After reading the unique information of the food, the read information is transferred to the cooking appliance controller 11. Then, the cooking controller 11 obtains the type, the volume, and the processing state of the corresponding food by analyzing the received unique food information and determines dishes that can be cooked based on the identified food. The memory 14 stores information about the dishes. The information recorded in the memory 14 may be read in response to the control of the cooking appliance controller 11 and displayed on the display unit 6. For example, if the identified food is 100 gram of kneaded flour, information about dishes that can be cooked using the identified food, such as pizza or a fried dish, may be displayed.
Then, a user puts the second RF tag 4 closer to the cooking appliance. Since the procedure of identifying the second RF tag 4 is identical to that of the first RF tag 3, the detailed description thereof is omitted. For example, if the second RF tag 4 is for 200 grams of sliced cheese, the cooking appliance suggests dishes that can be cooked using the second identified food, cheese, and the first identified food, the kneaded flour. That is, the suggested dish may be a pizza.
If a user selects a pizza from dishes displayed on the display unit 6 and activates the cooking method button 72, the cooking appliance displays a cooking method based on the recipe of the selected dish, that is, the pizza. After a user carefully reads the displayed cooking method, the user may modify the displayed cooing method using the modification button 73.
Then, a user prepares the identified foods based on the suggested recipe and puts the processed foods into the cooking appliance. Then, the user activates the operating button and the cooking appliance heats the processed foods according to the modified cooking method.
As described above, the cooking appliance control system enables a user to conveniently cook foods and to easily control a cooking appliance although the user does not know how to cook foods.
Hereinafter, a method for controlling a cooking appliance according to the first embodiment will be described.
FIG. 4 is a flowchart of a method for controlling a cooking appliance according to the first embodiment embodiment.
Referring to FIG. 4, a user activates the suggestion button 71 to control a cooking appliance to operate in a RF tag reading mode and a user puts a RF tag of a predetermined food closer to the indicator 80 at step S1. Then, the cooking appliance 1 suggests dishes that can be cooked using the identified foods in operation S2 after obtaining unique information of the identified foods. Here, the procedures of obtaining the unique information of the identified foods and suggesting the dishes based on the obtained information are identical the above described procedures of the system for controlling a cooking appliance.

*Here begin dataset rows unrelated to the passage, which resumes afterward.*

/-- SLC_FOLD (R209): SLC bands in use above three quarters of N_SLC; the oldest CLOSED SLC band is relocated. -/
def doSlcFold (d : Dev) : Dev :=
  let closed := (d.bands.filter (fun kv => kv.2.st == .closed && kv.2.slc && !kv.2.isMeta && d.stewards kv.1)).map Prod.fst
  if d.mapHeld || decide (4 * d.fld Reg.MAP_SLC_USED 22 0 ≤ 3 * d.fld Reg.MAP_SLC_TGT 22 0) then d
  else
    match closed with
    | [] => d
    | b :: bs =>
      let old := bs.foldl (fun m z => if (d.band z).closeNo < (d.band m).closeNo then z else m) b
      (((d.setBand old { d.band old with fold := true }).makeVictim old).inc Reg.MAP_FOLDS 1).respace
def execSlcFold (s : State) : Host.Outcome State Fault Refusal := act s doSlcFold

/-- RELOC_COMMIT (R217): the copy at half `half` of position `pos` in stripe `stripe` of QLC band `band`, programmed and verified, becomes the
granule's place if its entry still names the source (`fromLoc` is the source's flash key × 2 + half) in a band under relocation; else the
copy is invalid space.  The ciphertext, seal, cipher record and poison mark have moved unchanged. -/
def doRelocCommit (slice granule fromLoc band stripe pos half : Nat) (d : Dev) : Dev :=
  let s := slice % 1024
  let g := granule % 2 ^ 37
  match d.relocs.find? (fun r => r.slice == s && r.granule == g && r.src.key * 2 + r.src.half == fromLoc && r.ok &&
      r.dst.any (fun l => l.band == band && l.stripe == stripe && l.pos == pos && l.half == half % 2)) with
  | none => d
  | some r =>
    if d.mapStop || d.dumping then d
    else if !d.pageHere (pageKey s g) then d.wantPage (pageKey s g) 3
    else if d.dlogFull then d.dlogStall
    else
      let d : Dev := { d with relocs := d.relocs.filter (· != r) }
      let d := if (d.ent s g).loc = some r.src then
          d.mapChange { slice := s, granule := g, gver := (d.ent s g).gver, loc := r.dst, src := some r.src, owner := none, mnum := none }
        else d
      d.placeRelocs.dealReloc r.src.band
def execRelocCommit (slice granule fromLoc band stripe pos half : Nat) (s : State) : Host.Outcome State Fault Refusal :=
  act s (doRelocCommit slice granule fromLoc band stripe pos half)

/-- Outstanding reads that resolved to a band (R205). -/
def Dev.readsOf (d : Dev) (b : Nat) : Nat :=
  (d.ports.map (fun kv => (kv.2.ops.filter (fun o => o.opc == 0x01 && o.band == b)).length)).foldl (· + ·) 0

/-- Something of the band is still needed (R205, R222): a valid granule, a read that resolved to it, a version placed in it, a granule under
relocation from it, a change of the map that names it, or a copy of a map page. -/
def Dev.bandNeeded (d : Dev) (b : Nat) : Bool :=
  !(d.validIn b).isEmpty || d.readsOf b != 0 || d.cache.any (fun v => v.loc.any (fun l => l.band == b)) ||
  d.relocs.any (fun r => r.src.band == b) || d.mapPend.any (fun x => x.loc.any (fun l => l.band == b)) ||
  (d.metaAt.flatMap Prod.snd ++ d.metaBack.flatMap MetaBack.chunks).any (fun c => c / 32 / 4096 == b)

/-- Put spares in the place of the band's failed sets (R206); `false` when a die has none left. -/
def Dev.spareSets (d : Dev) (b : Nat) : Bool × Dev :=
  ((List.range 19).filter (fun j => (d.setAtPos b j).erased)).foldl
    (fun (acc : Bool × Dev) j => let t := acc.2.takeSpare b j; (acc.1 && t.1, t.2)) (true, d)

/-- BAND_ERASE (R205, R206): a VICTIM band of which nothing is needed; the erase of its sets is queued, failed sets having found their spares,
without which the band is withdrawn. -/
def doBandErase (band : Nat) (d : Dev) : Dev :=
  let x := d.band band
  if x.st ≠ .victim ∨ d.bandNeeded band ∨ d.mapHeld then d
  else
    let t := (d.unreplace band).spareSets band
    let d := t.2
    if !t.1 then ((d.setBand band { d.band band with st := .withdrawn }).journalBand band 7).respace
    else
      let d := d.setBand band { d.band band with st := .erasing, erasedSets := [], sets := d.setsOf band }
      let d := { d with cap := { d.cap with segs := d.cap.segs.filter (fun g => g.band != band) } }.journalBand band 6
      ((List.range 19).zip (d.setsOf band)).foldl (fun d js =>
        d.addOp js.2.port (mkOp 0x03 .erase d.gcCls 0 band 0 js.1 js.2.die js.2.block 0 x.slc)) d
def execBandErase (band : Nat) (s : State) : Host.Outcome State Fault Refusal := act s (doBandErase band)

end Sys2Proof.Machine
end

If a user finds a desired dish from the suggested dishes after scanning one semi-finished food, the user may terminate the procedure of identifying foods using RF tags. Since various foods are needed to cook a dish, a user generally scans at least two of semi-finished foods using the RF tags thereof.
In this case, the cooking appliance identifies the second food using the RF tag thereof in operation S3 and suggests dishes that can be cooked using the second identified food in operation S4. These operations are identical to the operations of identifying the first food and suggesting the dished based on the first identified food. After identifying the second food, the cooking appliance suggests dishes that can be cooked using not only the second identified food but also the first identified food.
The operations for identifying foods and suggesting dishes are repeatedly performed until a cooking appliance suggests a dish that a user wants.
After the cooking appliance displays a desired dish on the display unit, the user activates the cooking method button 72 and confirms a cooking method for the selected dish in operation S5. Then, the cooking appliance 1 displays a cooking method for the selected dish on the display unit 6 in operation S6. For example, if the cooking appliance 1 identifies kneaded flour and sliced cheese, the cooking appliance 1 may display a cooking method for a pizza.
After displaying a cooking method, it is determined whether a user wants to modify the cooking method or not in operation S7. If the user wants to modify, the user modifies the cooking method by activating the modification button 73 in operation S8.
Then, the cooking appliance performs operations to cook the food according to the suggested cooking method or the modified cooking method in operation S9.
As described above, a user can be suggested with various dishes that can be cooked using foods that a user bought. Therefore, a user can cook various dishes and enjoy the dishes conveniently.
Hereafter, other implementations of the system and method for controlling a cooking appliance according to the first embodiment will be described.
In another implementation, the suggestion button 71, the cooking method button 72, and the modification button 73 are integrated into one button. And, different operations are performed according to the number of clicking the button. In a view of user convenience, it is preferable to provide a plurality of buttons in order to assign a unique operation to each button.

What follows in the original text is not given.